I love them because just like any roadside attraction, they range from the hokey to the poetic, with every variation in between. Just like the sort of thing you might find at Wall Drug, you get a scrubbed, glorified, romantic version of farm life—without having to muck out any stalls, fight brush fires or take out crop insurance. Yet both the places themselves and their visitors (including little ol’ me) are remarkably earnest in their enthusiasm.
This replica barn, with its replica mural and (probably) eBay-acquired vintage feed plaques, is much more than lawn decor—it’s a careful homage to the agricultural history of the entire island. While most of Vashon is still rural and dotted with farmland, you’re more likely to find beach homes than egg cooperatives these days.
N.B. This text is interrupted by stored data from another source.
-- ==== Sys2Proof/Machine/Turn.lean ====
section
/-! DEFINITION. What happens next (DESIGN CHOICE, log 1): time, the order of contexts on a core (01 R18, R20), the events that become due
by themselves, and the turn that the package takes. -/
namespace Sys2Proof.Machine

/-! ### Time (03 R85, 20 R421) -/

/-- WALLNS and its fraction, in units of 1/(7 * 10^9) ns, after some cycles of the 700 MHz clock. -/
def advanceWall (s : State) (cycles : Nat) : State :=
  if !s.wallSet then s
  else
    let f := s.wallFrac + (cycles : Int) * 10 * (1000000000 + s.wallRate)
    { s with wall := (s.wall + f.toNat / 7000000000) % 2 ^ 64, wallFrac := f.toNat % 7000000000 }

/-- TIME advances by one cycle at least; how many more is not architected (13 R289, DESIGN CHOICE, log 7). The windows of the arrays
follow it (06 R171), and timed flag waits note what has held until now (08 R228). -/
def tick (s : State) : State :=
  let s := noteStopped (noteFlags s)
  let n := 1 + Config.extraCycles s.freeIx
  let s := advanceWall s n
  rollWindows { s with time := s.time + n, freeIx := s.freeIx + 1 }

/-- An outcome after whose next state time advances. -/
def ticked : Host.Outcome State Fault Refusal → Host.Outcome State Fault Refusal
  | .next s => .next (tick s)
  | o => o

/-! ### The contexts of a core (01 R18 to R20) -/

/-- The core of a context within its logical cluster. -/
def Ctx.core (c : Ctx) : Nat := c.lc * 12 + c.lcore

/-- The place of a context in the ring of its core's slots, counted from the slot after the one that ran last. R18 does not
say where the ring of a core that has run nothing begins: at slot 0 (DESIGN CHOICE, log 16). -/
def ringPlace (s : State) (c : Ctx) : Nat :=
  let last := ((s.lastRun.find? fun x => x.1 == c.core).map fun x => x.2).getD 3
  (c.slotNo + 7 - last) % 4

/-- Whether a context stops before its next bundle: its gang is being pre-empted or aborts a phase, and it stands neither in
a harrow span (14 R313) nor in a tile transfer that stops at a row boundary (17 R373, R382). -/
def stopping (s : State) (c : Ctx) : Bool :=
  !c.inSpan && c.rowStop.isNone && (s.gang? c.id.gang).any fun g => g.run == .preempting || g.aborting

/-- Whether a context may issue a bundle now: it runs, or no context of its core runs and it is the first ready one in the
ring. -/
def mayIssue (s : State) (c : Ctx) : Bool :=
  let peers := s.allCtx.filter fun x => x.core == c.core && x.id != c.id
  c.live && c.status == .ready && slicedIn s c && !stopping s c &&
    (c.running || (peers.all fun x => !x.running && (x.status != .ready || decide (ringPlace s c ≤ ringPlace s x))))

/-- The context that issues next when nothing else is due: the one in focus, or the first of the others that may. -/
def nextToIssue (s : State) : Option CtxId :=
  if mayIssue s s.ctx then some s.ctx.id else (s.others.find? (mayIssue s)).map Ctx.id

/-- The context in focus becomes the running one of its core. -/
def startRunning (s : State) : State :=
  let s := s.withCtx fun c => { c with running := true }
  { s with lastRun := (s.ctx.core, s.ctx.slotNo) :: s.lastRun.filter fun x => x.1 != s.ctx.core }

/-- After a bundle the focus moves on to another context that may issue, so that every core has its turn; the one that
has issued goes to the end. -/
def moveOn (s : State) : State :=
  match s.others.find? (mayIssue s) with
  | none => s
  | some c =>
    { s with
      ctx := c
      others := (s.others.filter fun x => x.id != c.id) ++ (if s.ctx.live then [s.ctx] else []) }

/-- After a bundle: time advances and the focus moves on. -/
def afterIssue : Host.Outcome State Fault Refusal → Host.Outcome State Fault Refusal
  | .next s => .next (moveOn (tick s))
  | o => o

/-! ### Events that become due by themselves -/

/-- The steps without an encoding. -/
def isEvent : Instr → Bool
  | .bundleReissue | .loadReturn | .storeAcknowledge | .memoryAccessPerform | .endMarkerReceipt | .homeAtomicPerform |
    .pressEntryArrival | .pressWindowApply | .remoteAtomicRetry | .switchContribution | .switchAccumulatorWrite |
    .combineFold | .engineCommandStart | .engineCommandComplete | .reshardDigestExchange | .reshardChunkRead |
    .tokjoinComplete | .timedWaitExpiry | .fenceSysAcknowledge | .tldComplete | .tstComplete | .tileOpComplete |
    .arrayWindowStart | .mmaPromotionComplete | .handoffForm | .handoffArrival | .closeAct | .closeWritten |
    .linkUncorrectableError | .deferredTrapDelivery | .harrowDecision | .tableWalkComplete | .invrAcknowledge |
    .contextSlotFree | .sliceSwitch | .registerParityReplay | .registerUncorrectable | .errorConsumed |
    .phaseRestart | .doorbell | .nopPacket | .nodePacket | .graphPacket | .detsetPacket | .detsetTakesEffect |
    .nodeDispatch | .agingIntervalExpiry | .preempt | .preemptAbandon | .gangResume | .saveBlockError |
    .nodeComplete | .dualSecondRun | .completionEntryWrite | .remapWrite | .remapTakesEffect | .resync |
    .bar0RegisterWrite | .hostBar2Access | .hostCxlMemAccess | .deadlockDelivery | .flitCrcFailure | .furrowSilence |
    .planeSwitchFault | .deadFurrowReport | .qreq | .drainComplete | .drained | .install | .installed | .resume |
    .quiesceTimeout | .status | .counters | .clrcnt | .setpft | .setuv | .setpcap | .arrayout | .arrayin | .kill |
    .fallow | .restore | .winreg | .windel | .attest | .events | .keyupd | .fwupd | .setsave | .settime | .slewtime |
    .pldmSensorRead | .errorWindowEnd | .waitForWalk | .powerOverCap | .packageReset | .unassignedEncoding |
    .bundleFetchFault | .dualShadowError => true
  | _ => false

/-- An event of the package with the numbers that it acts on. -/
abbrev Due := Instr × Arg

/-- The next step of an access in flight (08 R208, R209, R216, R217, R221). -/
def flightEvents (s : State) : List Due :=
  s.flights.filterMap fun f =>
    let a : Arg := { id := f.id }
    if f.performed then some (if f.cls = .l then .loadReturn else .storeAcknowledge, a)
    else if !mayPerform s f then none
    else match f.kind, f.place with
      | .atom _, .home => some (.homeAtomicPerform, a)
      | .atom _, .press => some (.pressEntryArrival, a)
      | .atom _, .switch => some (.switchContribution, a)
      | _, _ => some (.memoryAccessPerform, a)

/-- END markers (10 R269). -/
def markerEvents (s : State) : List Due :=
  s.clocks.markers.map fun m => (.endMarkerReceipt, { id := m.id, val := m.slice })

/-- Tile instructions in flight (07 R185, R187). -/
def tileEvents (s : State) : List Due :=
  s.tileOps.map fun t => (match t.op with
    | .load _ _ _ => .tldComplete
    | .store _ _ _ => .tstComplete
    | _ => .tileOpComplete, { id := t.id })

/-- Links: promotions, hand-offs formed and hand-offs in transit (06 R157, R158, R162). -/
def linkEvents (s : State) : List Due :=
  s.links.filterMap fun l =>
    let a : Arg := { gang := l.gang, id := l.id }
    if !l.waiting.isEmpty then some (.mmaPromotionComplete, a)
    else if l.inTransit then some (.handoffArrival, a)
    else if l.state = .complete then some (.handoffForm, a)
    else none

/-- Armed closes (06 R160, R161). -/
def closeEvents (s : State) : List Due :=
  s.gangs.flatMap fun g => (g.chains.toList.mapIdx fun i c => (i, c)).filterMap fun p =>
    match p.2.close with
    | none => none
    | some x => some (if x.acting then .closeWritten else .closeAct, { gang := g.id, id := p.1 })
So while I’d still rather have the real thing, I’m glad, at least, that somebody wants us to remember how things used to be.
Corn-fed
Here’s what you do: you go to the Minnesota State Fair with at least four or five people in your party. Then everybody chooses one or two things to eat and shares with the group—that way, you get a small sample of a lot of different things. (Added bonus of sharing small bites: not suffering a coronary by the end of the day.)
Don’t worry if you don’t have enough butter for your roasted corn on the cob—
I know where you can find more.
A Bushel and a Peck
Every year that I lived in Minneapolis I told myself I’d do a piece of crop art someday and enter it into the State Fair. Well, I never got around to the real thing, but I did draft an idea in my sketchbook!
It really doesn’t matter, though—I’m just glad I got to spend so much time perusing the ag displays every year. Growing up, I was too much of a city kid to do anything like 4-H, so I guess the fair is my chance to live vicariously through a bunch of farm kids and their charges.
Oh, that—and die and go to heaven every time I saw the vintage seed sacks.
By the time I’d get to the other end of the ag pavilion, I’d have forgotten all about the rides and cheese curds—I guess I was mesmerized by all those blue ribbons.
Fair weather
Even though it’s been years since I lived in the Twin Cities, and the Great Minnesota Get-Together was a part of my summer tradition, I can’t bring myself to switch allegiance. No matter how much time goes by, to me there is no other state fair than the Minnesota State Fair.
This year’s Fair is already in full swing. I can’t be there in person, so instead I’ll be devoting this week’s posts to my favorite Fair traditions and highlights. Let’s just say…there will be butter.
To all my Minnesota friends: have fun this year, and eat some cheese curds for me!
Island haven
I did this sketch on a Friday afternoon last year, having escaped after an insane week of deadlines and project-juggling. Here I am on a similar Friday, and the thought of spending the afternoon in the sun, on an island, staring out over pristine blue water with just the breeze and the sparrows for company—well, it sounds pretty darn perfect to me.
Now where’s that ferry schedule…
Reflecting pool
I really should have a bumper sticker that says something like “I brake for tiny fishing villages.” I know I’m not the only one, either. I figured Blue Rocks would be another Peggys Cove in terms of number of fellow tourists—but I was so happy to be mistaken. That morning, at least, it was just me, my sketchbook, and the mirror-like calm of the cove.
Travel companion
Usually when I travel, I’m hurrying around everywhere, frantically sketching as many things as humanly possible (since I often travel alone, I can get away with this!). But when I travel with a friend, sometimes it’s nice to just sit for a spell and capture the moment. Because for me, that’s the best thing about having a travel companion: having the experience together.